This discontinuation rate has been elevated since 2021 and appears likely to remain elevated in 2024. Moving now to expenses. During Q4, the gross margin on our software revenue was 87%. The gross margin performance in Q4 was particularly high based on the strong revenue result in the quarter. The full year gross margin performance was increased by favorable operating leverage and the shift in allocation of our structural biology team from customer-facing projects to internal and collaboration projects. We believe gross margin in future years is likely to be similar to 2023 with some potential variance depending on revenue performance and mix. The cost of delivering our drug discovery revenue in Q4 was $7.9 million and declined compared to $10 million in Q4 2022.

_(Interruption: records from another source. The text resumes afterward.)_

-- ==== Sys2Proof/Machine/Core.lean ====
section
/-!
DEFINITION. The model as the host takes it.
-/

def Sys2Proof.core : Host.Core := { State := Sys2Proof.Machine.State, Fault := Sys2Proof.Machine.Fault, Refusal := Sys2Proof.Machine.Refusal, step := Sys2Proof.Machine.step, reset := Sys2Proof.Machine.State.reset }
end

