/-- TIME writes SYS_TIME[31:0] of the tick's first beat to W[rd], and SYS_TIME[47:32] with WRAPS above it to W[rb] (R298);
FENCE with an empty store buffer only goes on (R299). The axis hooks of C6 with an empty store buffer: POSEV arms or disarms
and answers whether an arm stood, STEPRD reads C and OBS, LNRD the steps to the next line (R313-R318). -/
def Obligations.TimeFenceAndAxes : Prop :=
  (∀ (c : Fin 8) (rd rb : Rn) (s : State), s.m.fetches c = true →
     let u := s.turn c
     let t0 := u.m.sysTime.toNat
     (rb ≠ rd → exec (.time c rd rb) s = .next (u.core c { u.m.cores[c] with
       w := putW (putW s.m.cores[c].w rd (BitVec.ofNat 32 t0)) rb (u.m.wraps ++ (BitVec.ofNat 48 t0).extractLsb' 32 16),
       pc := s.m.cores[c].pc + 4 })) ∧
     (s.m.cores[c].sb = [] → exec (.fence c) s = .next (u.goto c (s.m.cores[c].pc + 4)))) ∧
  (∀ (rd ra rb : Rn) (a : Fin 2) (s : State), s.m.fetches 6 = true → s.m.cores[6].sb = [] →
     let u := s.turn 6
     let was : Word := if s.m.axes[a].posev.isSome then 1 else 0
     (s.W 6 ra = 0x80000000 → Does (.posev 6 rd ra a) s (fun t => t.m.axes[a].posev = none ∧
       t.m.cores = (u.retire 6 rd was).m.cores ∧ SameRegs (fun _ => False) s t ∧ SameMem s t)) ∧
     (s.W 6 ra ≠ 0x80000000 → s.W 6 ra ≠ BitVec.ofInt 32 s.m.axes[a].c → Does (.posev 6 rd ra a) s (fun t =>
       t.m.axes[a].posev = some (s.W 6 ra).toInt ∧ t.m.cores = (u.retire 6 rd was).m.cores ∧ SameRegs (fun _ => False) s t ∧
       SameMem s t)) ∧
     (rb ≠ rd → Does (.steprd 6 rd rb a) s (fun t => t.m.cores[6].pc = s.m.cores[6].pc + 4 ∧
       t.m.cores[6].w = putW (putW s.m.cores[6].w rd (BitVec.ofInt 32 s.m.axes[a].c)) rb (BitVec.ofInt 32 (u.m.obs a)) ∧
       OnlyCores s t ∧ SameRegs (fun _ => False) s t)) ∧
     exec (.lnrd 6 rd a) s = .next (u.retire 6 rd (BitVec.ofNat 32 (u.m.lnext a))))

/-- RAISE, COMMIT and FIRE go into a store buffer that has room, in program order behind earlier stores (R223, R287, R290,
R293); a COMMIT is a store of 1 to its commit register. -/
def Obligations.BufferedCommands : Prop :=
  ∀ (c : Fin 8) (ra : Rn) (k : BitVec 18) (s : State), s.m.fetches c = true → s.m.cores[c].sb.length < 4 →
    let u := s.turn c
    let put (e : SbEntry) : State :=
      u.core c { u.m.cores[c] with sb := s.m.cores[c].sb ++ [e], pc := s.m.cores[c].pc + 4 }
    exec (.raise c ra) s = .next (put (.raise (s.W c ra))) ∧
    (k.toNat < 16 → exec (.fire c k) s = .next (put (.fire k.toNat))) ∧
    (k.toNat < 6 → exec (.commit c k) s = .next (put (.store (BitVec.ofNat 32 (0x40100004 + 0x10000 * k.toNat)) 1))) ∧
    (k.toNat = 8 ∨ k.toNat = 9 →
      exec (.commit c k) s = .next (put (.store (BitVec.ofNat 32 (0x40220104 + 0x100 * (k.toNat - 8))) 1))) ∧
    (16 ≤ k.toNat → k.toNat < 32 →
      exec (.commit c k) s = .next (put (.store (BitVec.ofNat 32 (0x40241004 + 0x100 * (k.toNat - 16))) 1)))

/-- WAIT with no enabled line pending: it waits, or with a count of 0 returns 32 at once; with one pending the lowest is taken,
its pending bit clears, unless its line pulses in that tick, and W[rd] gets its number (R212, R215, R280-R282, R285). WAIT_DEADLINE: a waiting core whose deadline comes
gets 32 in the WAIT's register and goes on (R282, R286). -/
def Obligations.Waiting : Prop :=
  (∀ (c : Fin 8) (rd ra : Rn) (s : State), s.m.fetches c = true →
     let u := s.turn c
     let ready := s.m.get (F.C_EVT_EN_EN c) &&& s.m.get (F.C_EVT_PEND_PEND c)
     (ready = 0 →
       Does (.wait c rd none) s (fun t => t.m.get (F.C_STAT_STATE c) = 2 ∧ t.m.cores[c].waitUntil = none ∧
         t.m.cores[c].w = s.m.cores[c].w ∧ SameRegs (fun a => a = F.C_STAT_reg c) s t ∧ OnlyCores s t) ∧
       (0 < (s.W c ra).toNat → Does (.wait c rd (some ra)) s (fun t => t.m.get (F.C_STAT_STATE c) = 2 ∧
         t.m.cores[c].waitUntil = some ((u.m.now / 4 + (s.W c ra).toNat) * 4) ∧ OnlyCores s t)) ∧
       (s.W c ra = 0 → Does (.wait c rd (some ra)) s (fun t => t.m.cores[c].w = putW s.m.cores[c].w rd 32 ∧
         t.m.cores[c].pc = s.m.cores[c].pc + 4 ∧ SameRegs (fun _ => False) s t ∧ OnlyCores s t))) ∧
     (∀ e : Fin 32, ready.testBit e = true → (∀ k, k < e.val → ready.testBit k = false) → (c ≠ 7 ∨ e ≠ 0) → ∀ d : Option Rn,
       (u.m.cores[c].evAt = u.m.tickNo → u.m.cores[c].evSet.getLsbD e = true → Does (.wait c rd d) s (fun t =>
         t.m.cores[c].w = putW s.m.cores[c].w rd (BitVec.ofNat 32 e) ∧ t.m.cores[c].pc = s.m.cores[c].pc + 4 ∧
         t.m.get (F.C_EVT_PEND_PEND c) = s.m.get (F.C_EVT_PEND_PEND c))) ∧
       (u.m.cores[c].evAt ≠ u.m.tickNo → Does (.wait c rd d) s (fun t => t.m.cores[c].w = putW s.m.cores[c].w rd (BitVec.ofNat 32 e) ∧
         t.m.cores[c].pc = s.m.cores[c].pc + 4 ∧ (∀ k, (t.m.get (F.C_EVT_PEND_PEND c)).testBit k = (decide (k ≠ e.val) && (s.m.get (F.C_EVT_PEND_PEND c)).testBit k)) ∧
         SameRegs (fun a => a = F.C_EVT_PEND_reg c ∨ a = F.C_STAT_reg c) s t ∧ OnlyCores s t)))) ∧
  (∀ (c : Fin 8) (s : State) (d : Nat), s.m.live = true → s.m.get (F.C_STAT_STATE c) = 2 → s.m.cores[c].waitUntil = some d →
     s.m.cores[c].waitRd < 16 →
     Does (.waitDeadline c) s (fun t => t.m.get (F.C_STAT_STATE c) = 1 ∧ t.m.cores[c].pc = s.m.cores[c].pc + 4 ∧
       t.m.cores[c].w = putW s.m.cores[c].w (BitVec.ofNat 4 s.m.cores[c].waitRd) 32 ∧ t.m.cores[c].waitUntil = none ∧ (d < 2 ^ 64 → t.m.now = max s.m.now d) ∧
       SameRegs (fun a => a = F.C_STAT_reg c) s t ∧ (∀ k, k ≠ c → t.m.cores[k] = s.m.cores[k]) ∧ SameMem s t))

/-- The atomics on a clean mailbox word, with an empty store buffer: W[rd] gets the old word, and the new word is what each
instruction makes of it (CAS writes only on equality); every other byte, register and core stays (R301, R302). -/
def Obligations.Atomics : Prop :=
  ∀ (c : Fin 8) (rd ra rb : Rn) (s : State), s.m.fetches c = true → s.m.cores[c].sb = [] →
    let u := s.turn c
    let ea := (s.W c ra).toNat
    let a := 0x480000 + (ea - 0x20000000)
    let word (m : Mach) : Word := m.byte (a + 3) ++ m.byte (a + 2) ++ m.byte (a + 1) ++ m.byte a
    let old := word s.m
    let b := s.W c rb
    ea % 4 = 0 → 0x20000000 ≤ ea → ea < 0x20004000 → s.m.clean a = true →
    let does (i : Instr) (new : Word) : Prop := Does i s (fun t => word t.m = new ∧
      (∀ x, x < a ∨ a + 4 ≤ x → t.m.byte x = s.m.byte x) ∧ t.m.cores = (u.retire c rd old).m.cores ∧
      t = { u with m := { u.m with cores := t.m.cores, mem := t.m.mem, eccBad := t.m.eccBad, eccOne := t.m.eccOne } })
    does (.swap c rd ra rb) b ∧ does (.cas c rd ra rb) (if old = b then s.W c rd else old) ∧ does (.fadd c rd ra rb) (old + b) ∧
    does (.fand c rd ra rb) (old &&& b) ∧ does (.fOr c rd ra rb) (old ||| b) ∧ does (.fxor c rd ra rb) (old ^^^ b)

/-- An atomic whose address is not a multiple of 4 halts the pair with cause 0x6, one outside the mailbox with cause 0x7;
FAULT_ADDR holds W[ra], and the core memories and the core's registers stay as they were (R303). -/
def Obligations.AtomicChecks : Prop :=
  ∀ (c : Fin 8) (rd ra rb : Rn) (s : State), s.m.fetches c = true →
    let ea := (s.W c ra).toNat
    let stops (cause : Nat) : Prop := ∀ i ∈ ([.swap c rd ra rb, .cas c rd ra rb, .fadd c rd ra rb, .fand c rd ra rb,
        .fOr c rd ra rb, .fxor c rd ra rb] : List Instr),
      Does i s (fun t => t.m.haltedBy c cause ∧ t.m.get (F.C_FAULT_ADDR_ADDR c) = ea ∧ SameCoreMem s t ∧ SameStores s t ∧
        t.m.cores[c].pc = s.m.cores[c].pc ∧ t.m.cores[c].w = s.m.cores[c].w)
    (ea % 4 ≠ 0 → stops 6) ∧ (ea % 4 = 0 → (ea < 0x20000000 ∨ 0x20004000 ≤ ea) → stops 7)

For the full year, our cost of drug discovery revenue was $46.5 million compared to $50.4 million in 2022. The change reflects the reallocation of internal resources from collaboration projects to proprietary programs. The positive profit contribution from our drug discovery revenue for the year reflects the benefits of the one-time milestone reported in Q1. Overall gross margin in Q4 was 78% compared to 68% in Q4 2022 based on improved profitability for software and the shift in mix. For the full year, software gross margin was 81% compared to 78% for 2022. Our software gross margin for the year improved due to lower royalty obligations and favorable operating leverage on our fixed costs. Our drug discovery gross margin was 19% for 2023 compared to a loss ratio of 11% for 2022.

A biopharmaceutical executive discussing plans with a government laboratory.

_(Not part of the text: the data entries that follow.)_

-- ==== Sys2Proof/Tests/Slice0.lean ====
section
/-!
SUPPORT. Tests: ill-formed operands, words written out from the spec's encodings, single steps whose results are worked out
from the spec's rules, and for every statement with hypotheses a state and operands that meet them.
-/
open Sys2Proof Sys2Proof.Machine

namespace Sys2Proof.Tests

set_option Elab.async false

/-- The reset state with registers of the map set. -/
def at0 (l : List (Fld × Nat)) (m : Mach := State.reset.m) : State :=
  { State.reset with m := l.foldl (fun (m : Mach) (p : Fld × Nat) => m.put p.1 p.2) m }

/-- A running device after hand-off, with registers of the map set: C7 runs firmware at PC 0. -/
def on (l : List (Fld × Nat)) (m : Mach := State.reset.m) : State :=
  at0 ((F.BOOT_STATUS_PHASE, 4) :: l) { m with boot := { m.boot with zeroDue := none } }

/-- A running device whose C7 is `x`. -/
def c7 (x : CoreSt) (l : List (Fld × Nat) := []) : State :=
  let s := on l
  { s with m := { s.m with cores := s.m.cores.set 7 x } }

/-- A register file with W3 and W4 set. -/
def w34 (a b : Word) : CoreSt := { w := ((Vector.replicate 16 0).set 3 a).set 4 b }

/-- The state that a command leads to, for the tests on one step. -/
def after (i : Instr) (s : State) : State := match exec i s with
  | .next t => t
  | .fault _ => s
  | .refused _ => s

/-! ## Ill-formed operands -/

theorem test_ill_port_command : (Instr.commandInvalid 0x02).wf = false := by decide
theorem test_ill_register_address : (Instr.registerWrite .port 0x3 0).wf = false := by decide
theorem test_ill_event_line : (Instr.eventPulse 0 31).wf = true ∧ (Instr.eventPulse 0 30).wf = false := by decide
theorem test_ill_scrub_address : (Instr.coreScrub 0x10000 .single none).wf = false := by decide
theorem test_ill_illegal_word : (Instr.illegalInstruction 0 0x35404001).wf = false := by decide
theorem test_ill_bit_field : (Instr.extu 0 1 2 31 1).wf = false ∧ (Instr.exts 0 1 2 31 1).wf = false ∧
    (Instr.ins 0 1 2 31 1).wf = false := by decide
theorem test_ill_time : (Instr.time 0 3 3).wf = false := by decide
theorem test_ill_commit : (Instr.commit 0 6).wf = false ∧ (Instr.commit 0 32).wf = false := by decide
theorem test_ill_fire : (Instr.fire 0 16).wf = false := by decide
theorem test_ill_hook_core : (Instr.posev 5 1 2 0).wf = false ∧ (Instr.lnrd 0 1 0).wf = false ∧
    (Instr.steprd 7 1 2 0).wf = false := by decide
theorem test_ill_steprd_pair : (Instr.steprd 6 2 2 0).wf = false := by decide
theorem test_ill_fields : (Instr.exposureStart 0 4 false).wf = false ∧ (Instr.exposureEnd 0 4 none).wf = false ∧
    (Instr.rowClose 0 4).wf = false ∧ (Instr.lineSync ⟨0, [[], [], [], [], []]⟩).wf = false := by decide
theorem test_ill_factors : (Instr.vadcCalDone 0 true []).wf = false := by decide
theorem test_ill_checks : (Instr.vadcCheckReport 0 (.level 4 0 [0, 0, 0, 0, 0, 0, 0, 0])).wf = false ∧
    (Instr.vadcCheckReport 0 (.level 0 1024 [0, 0, 0, 0, 0, 0, 0, 0])).wf = false ∧
    (Instr.vadcCheckReport 0 (.level 0 0 [])).wf = false ∧ (Instr.vadcCheckReport 0 (.dark 4)).wf = false ∧
    (Instr.vadcCheckReport 0 (.dup 4 0)).wf = false := by decide
theorem test_ill_cascade : (Instr.cascadeMark 0 (.on 4)).wf = false ∧ (Instr.cascadeMark 0 (.off 4)).wf = false := by decide
theorem test_ill_edges : (Instr.tpgEdge 0 (.entry 64)).wf = false ∧ (Instr.tpgEdge 0 (.rise 8 0 0)).wf = false ∧
    (Instr.tpgEdge 0 (.fall 0 4 0)).wf = false ∧ (Instr.tpgEdge 0 (.idle 8 0)).wf = false := by decide
theorem test_ill_release : (Instr.trgRingRelease 0 65536).wf = false := by decide
theorem test_ill_training_set : (Instr.trainingSetReceived 0 {} [] 0).wf = false := by decide
theorem test_ill_bowline : (Instr.bwlFrameReceive 0 []).wf = false ∧ (Instr.bwlFrameReturn 0 0 []).wf = false := by decide
theorem test_ill_fault_code : (Instr.faultDetect 0x0205).wf = false := by decide
theorem test_ill_conversion : (Instr.thermalConversion []).wf = false := by decide
theorem test_ill_scrub_place : (Instr.lineStoreScrub (.line 0x3000000 none) .single).wf = false := by decide
theorem test_ill_samples : (Instr.auxResult 0 [] []).wf = false := by decide
theorem test_ill_lines : (Instr.rxOpen { code := [], slots := [[.block 0]] }).wf = false := by decide

/-! ## Words written out from the encodings of chapters 07 and 08: OP | fields, from bit 31 down -/

/-- R format, OP 0x00: rd 1, ra 2, rb 3, bits 13:6 zero, fn 0x01 (ADD). -/
theorem test_word_add : decodeWord 0 0b000000_0001_0010_0011_00000000_000001#32 = some (.add 0 1 2 3) := by decide
/-- R format, OP 0x01: MUL, fn 0x01. -/
theorem test_word_mul : decodeWord 0 0b000001_0001_0010_0011_00000000_000001#32 = some (.mul 0 1 2 3) := by decide
/-- I format, a load. -/
theorem test_word_ldw : decodeWord 0 0x61940000#32 = some (.ldw 0 6 5 0) := by decide
/-- EMIT, WAIT, LUI, EXTU and JR, with the words that the spec's listings give. -/
theorem test_word_listed : decodeWord 0 0x35404001#32 = some (.lui 0 5 0x4001) ∧ decodeWord 0 0x399800E8#32 = some (.extu 0 6 6 7 8) ∧
    decodeWord 0 0x083C0001#32 = some (.jr 0 15) ∧ decodeWord 0 0xF4564001#32 = some (.emit 0 1 5 9) ∧
    decodeWord 0 0xE60C0001#32 = some (.wait 0 8 (some 3)) ∧ decodeWord 0 0x855BFFFD#32 = some (.bne 0 5 6 0x3FFFD) := by decide
/-- A nonzero reserved field is illegal (R246): ADD with bit 6 set. -/
theorem test_word_reserved : decodeWord 0 0b000000_0001_0010_0011_00000001_000001#32 = none := by decide
/-- U and J formats. -/
theorem test_word_call : decodeWord 0 0b110001_00000000000000000000000010#32 = some (.call 0 2) := by decide
/-- S format: STW W3, 8(W2). -/
theorem test_word_stw : decodeWord 0 0b011110_0011_0010_000000000000001000#32 = some (.stw 0 3 2 8) := by decide
/-- BI format: BEQI W4, -1, 2. -/
theorem test_word_beqi : decodeWord 0 0b101000_0100_11111111_00000000000010#32 = some (.beqi 0 4 0xFF 2) := by decide
/-- R277: HALT, and STEPRD W1, W2 of axis 1, which is legal only on C6 (R313). -/
theorem test_word_device : decodeWord 0 0b111000_0000_0000_0000_00000000_000001#32 = some (.halt 0) ∧
    decodeWord 6 0b111100_0001_0000_0010_00000000_000101#32 = some (.steprd 6 1 2 1) ∧
    decodeWord 0 0b111100_0001_0000_0010_00000000_000101#32 = none := by decide
/-- R277: CAS is the second atomic; R278: COMMIT 8 and FIRE 15. -/
theorem test_word_atomic : decodeWord 0 0b111110_0001_0010_0011_00000000_000010#32 = some (.cas 0 1 2 3) ∧
    decodeWord 0 0b111010_0000_0000_000000000000001000#32 = some (.commit 0 8) ∧
    decodeWord 0 0b111011_0000_0000_000000000000001111#32 = some (.fire 0 15) := by decide

/-! ## Single steps -/

/-- R253: 0xFFFF_FFFF + 1 wraps to 0. -/
theorem test_add_wraps : (after (.add 7 5 3 4) (c7 (w34 0xFFFFFFFF 1))).m.cores[7].w[5] = 0 := by decide +kernel
/-- R253: SLT compares signed, SLTU unsigned. -/
theorem test_slt_sign : (after (.slt 7 5 3 4) (c7 (w34 0xFFFFFFFF 1))).m.cores[7].w[5] = 1 ∧
    (after (.sltu 7 5 3 4) (c7 (w34 0xFFFFFFFF 1))).m.cores[7].w[5] = 0 := by decide +kernel
/-- R258: DIV of 0x8000_0000 by -1, and REM by 0. -/
theorem test_div_corner : (after (.div 7 5 3 4) (c7 (w34 0x80000000 0xFFFFFFFF))).m.cores[7].w[5] = 0x80000000 ∧
    (after (.rem 7 5 3 4) (c7 (w34 0x1234 0))).m.cores[7].w[5] = 0x1234 := by decide +kernel
/-- R257: DIV truncates towards zero, and REM takes the dividend's sign. -/
theorem test_div_sign : (after (.div 7 5 3 4) (c7 (w34 0xFFFFFFF9 2))).m.cores[7].w[5] = 0xFFFFFFFD ∧
    (after (.rem 7 5 3 4) (c7 (w34 0xFFFFFFF9 2))).m.cores[7].w[5] = 0xFFFFFFFF := by decide +kernel
/-- R270: a jump out of the IMEM halts with cause 0x7, and FAULT_ADDR holds the target. -/
theorem test_jump_out : (after (.jmp 7 0x2000) (c7 {})).m.get (F.C_STAT_CAUSE 7) = 7 ∧
    (after (.jmp 7 0x2000) (c7 {})).m.get (F.C_FAULT_ADDR_ADDR 7) = 0x8000 := by decide +kernel
/-- R261: a misaligned halfword store halts with cause 0x6. -/
theorem test_misaligned_store : (after (.sth 7 4 3 0) (c7 (w34 0x10000001 5))).m.get (F.C_STAT_CAUSE 7) = 6 := by decide +kernel
/-- R213: a pulse of a pending line sets its overflow bit. -/
theorem test_overflow : (after (.eventPulse 0 31) (on [(F.C_EVT_PEND_PEND 0, 0x80000000)])).m.get (F.C_EVT_OVF_OVF 0) = 0x80000000 := by
  decide +kernel
/-- R920: lockstep of C3 is code 0x0134. -/
theorem test_lockstep_code : (after (.lockstepMismatch 3) (on [(F.C_STAT_STATE 3, 1)])).m.get F.SHR_REC_PRIMARY = 0x134 := by
  decide +kernel
/-- R458: the light loop leaves K alone outside KMODE 2. -/
theorem test_kmode : after (.witnessMean 0 () ()) (on []) = on [] := by decide +kernel
/-- A step takes the front of the queue only (log entry 1). -/
theorem test_queue : (match step { c7 {} with pending := [.fence 7, .halt 7] } with
    | .next t => decide (t.pending = [.halt 7] ∧ t.m.cores[7].pc = 4)
    | _ => false) = true := by decide +kernel
/-- R228, R230: a second GO while one waits shows MISSED. -/
theorem test_missed : (after (.commitGo (.axis 0)) (after (.commitGo (.axis 0)) (on []))).m.get (F.HAL_AX_COMMIT_MISSED 0) = 1 := by
  decide +kernel
/-- R79: SYS_TIME wraps into WRAPS. -/
theorem test_wrap : (after .sysTimeWrap (on [])).m.wraps = 1 := by decide +kernel
/-- R222: a doorbell of the control port at C7 pulses CP_DB and sets bit 8. -/
theorem test_doorbell : (after (.doorbell 7 .port) (on [])).m.get (F.C_DB_PEND_PEND 7) = 256 ∧
    (after (.doorbell 7 .port) (on [])).m.get (F.C_EVT_PEND_PEND 7) = 0x20000 := by decide +kernel
/-- R590, R620: an illegal quadrature step sets QERR and counts. -/
theorem test_qerr : (after (.encoderCount 1 ⟨.illegal, 0⟩) (on [])).m.get (F.HAL_AX_FLT_QCNT 1) = 1 := by decide +kernel
/-- R923: 1,127 mV is below the window of supply 5: code 0x0350. -/
theorem test_supply_code : (after (.supplyWindowFault 5 1127) (on [])).m.get F.SHR_REC_PRIMARY = 0x350 := by decide +kernel
/-- R173: a BIT write that no arming write precedes is rejected. -/
theorem test_fuse_unarmed : (after (.fuseBit 0 true) (at0 [(F.BOOT_STATUS_PHASE, 1)])).m.get F.BOOT_FUSE_PGM_REJ = 1 := by decide +kernel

It reflects the favorable effects of successful progression of our collaboration programs. Our overall gross margin for 2023 was 65% compared to 56% in 2022. The increase was due to the improvement in software and drug discovery gross margin. As a result of the strong revenue and gross margin performance in Q4, our gross profit increased by 49% compared to Q4 2022. For the full year, our gross profit was $141 million compared to $101 million in 2022. R&D expenses were $52 million in Q4 2023 compared to $35 million in Q4 2022. The main drivers of the increase were increased FTE numbers, CRO expenses and technology expenses. Compared to Q3, R&D expenses were 10% higher based on increased allocation of staff and resources to proprietary programs.

Higher FTE numbers and increased CRO expenses contributed. For the full year, R&D expenses were $182 million, which was an increase of 44% compared to the $126 million reported in 2022. The increase for the year was driven by the shift in allocation from collaborations to proprietary programs, higher FTE numbers and increases in CRO expenses. As in the recent past, our R&D expenses are approximately balanced between our technology platform and our therapeutics. A significant portion of the increase in R&D investment from 2022 to 2023 has been associated with the progression of our clinical portfolio. We expect R&D expense growth to moderate in 2024. Sales and marketing expense for Q4 was $10 million compared to $9.4 million in Q4 2022. The increase was mainly due to increased staff and associated expenses.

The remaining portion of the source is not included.